# Work instructions:
Write out exactly the lines from the first line of the records below through the line that contains "Obligations.InstructionsNotInTheBlockAreRefused := fun _ =>", and stop there.
##### Stored data #####
/-! ## Faults, refusals and completion -/

/-- The one case of `decodeAloneFixesTheOutcome` that is a fault is the illegal byte at PC (R281). -/
theorem step_eq_fault_iff (s : State) (op : Byte) :
    step s = .fault (.illegalOpcode op) ↔ s.memRead1 s.pc = op ∧ op ∈ illegalBytes := by
  have houtcome := decodeAloneFixesTheOutcome s
  constructor
  · intro hfault
    split_ifs at houtcome with hill
    · injection hfault.symm.trans houtcome with hreason
      injection hreason with hbyte
      exact ⟨hbyte.symm, hbyte ▸ hill⟩
    · cases hfault.symm.trans houtcome
    · cases hfault.symm.trans houtcome
    · obtain ⟨t, ht, -⟩ := houtcome
      cases hfault.symm.trans ht
  · rintro ⟨rfl, hill⟩
    rwa [if_pos hill] at houtcome

/-- Settles O50: each of the eleven rows is illegal, and faults with its opcode byte. -/
theorem illegalBytesFault : Obligations.IllegalBytesFault := by
  refine ⟨fun s => ⟨?_, ?_, ?_, ?_, ?_, ?_, ?_, ?_, ?_, ?_, ?_⟩, step_eq_fault_iff⟩
  all_goals exact exec_of_illegal rfl s

/-- Settles O51: the meaning of each row is the refusal with a byte of its own encoding. -/
theorem instructionsNotInTheBlockAreRefused : Obligations.InstructionsNotInTheBlockAreRefused := fun _ =>
  ⟨⟨rfl, rfl, rfl, rfl, rfl, rfl, rfl, rfl⟩, fun _ => rfl, fun _ => ⟨rfl, rfl⟩, fun _ _ _ => ⟨rfl, rfl, rfl, rfl⟩,
    fun _ => ⟨rfl, rfl⟩, fun _ _ => ⟨rfl, rfl, rfl⟩⟩

/-- Settles O52: a sum of words is the sum of their numbers mod 65536. -/
theorem coreInstructionsCompleteAndAdvancePC : Obligations.CoreInstructionsCompleteAndAdvancePC := by
  intro i s hi
  obtain ⟨t, ht, hpc⟩ := completes_of_core hi s
  refine ⟨t, ht, ?_⟩
  rw [hpc, BitVec.toNat_add, BitVec.toNat_ofNat, Nat.add_mod_mod]

/-! ## Reset (10_state.md R34, log entries 1 and 2) -/

/-- Settles O1: registers and flags are read off the chosen values, and an empty memory list reads 0x00 everywhere. -/
theorem resetLeavesTheChosenValues : Obligations.ResetLeavesTheChosenValues :=
  ⟨fun r => by cases r <;> rfl, fun f => by cases f <;> rfl, fun _ => rfl⟩

end Sys2Proof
#####
# Result of the exercise:
/-! ## Faults, refusals and completion -/

/-- The one case of `decodeAloneFixesTheOutcome` that is a fault is the illegal byte at PC (R281). -/
theorem step_eq_fault_iff (s : State) (op : Byte) :
    step s = .fault (.illegalOpcode op) ↔ s.memRead1 s.pc = op ∧ op ∈ illegalBytes := by
  have houtcome := decodeAloneFixesTheOutcome s
  constructor
  · intro hfault
    split_ifs at houtcome with hill
    · injection hfault.symm.trans houtcome with hreason
      injection hreason with hbyte
      exact ⟨hbyte.symm, hbyte ▸ hill⟩
    · cases hfault.symm.trans houtcome
    · cases hfault.symm.trans houtcome
    · obtain ⟨t, ht, -⟩ := houtcome
      cases hfault.symm.trans ht
  · rintro ⟨rfl, hill⟩
    rwa [if_pos hill] at houtcome

/-- Settles O50: each of the eleven rows is illegal, and faults with its opcode byte. -/
theorem illegalBytesFault : Obligations.IllegalBytesFault := by
  refine ⟨fun s => ⟨?_, ?_, ?_, ?_, ?_, ?_, ?_, ?_, ?_, ?_, ?_⟩, step_eq_fault_iff⟩
  all_goals exact exec_of_illegal rfl s

/-- Settles O51: the meaning of each row is the refusal with a byte of its own encoding. -/
theorem instructionsNotInTheBlockAreRefused : Obligations.InstructionsNotInTheBlockAreRefused := fun _ =>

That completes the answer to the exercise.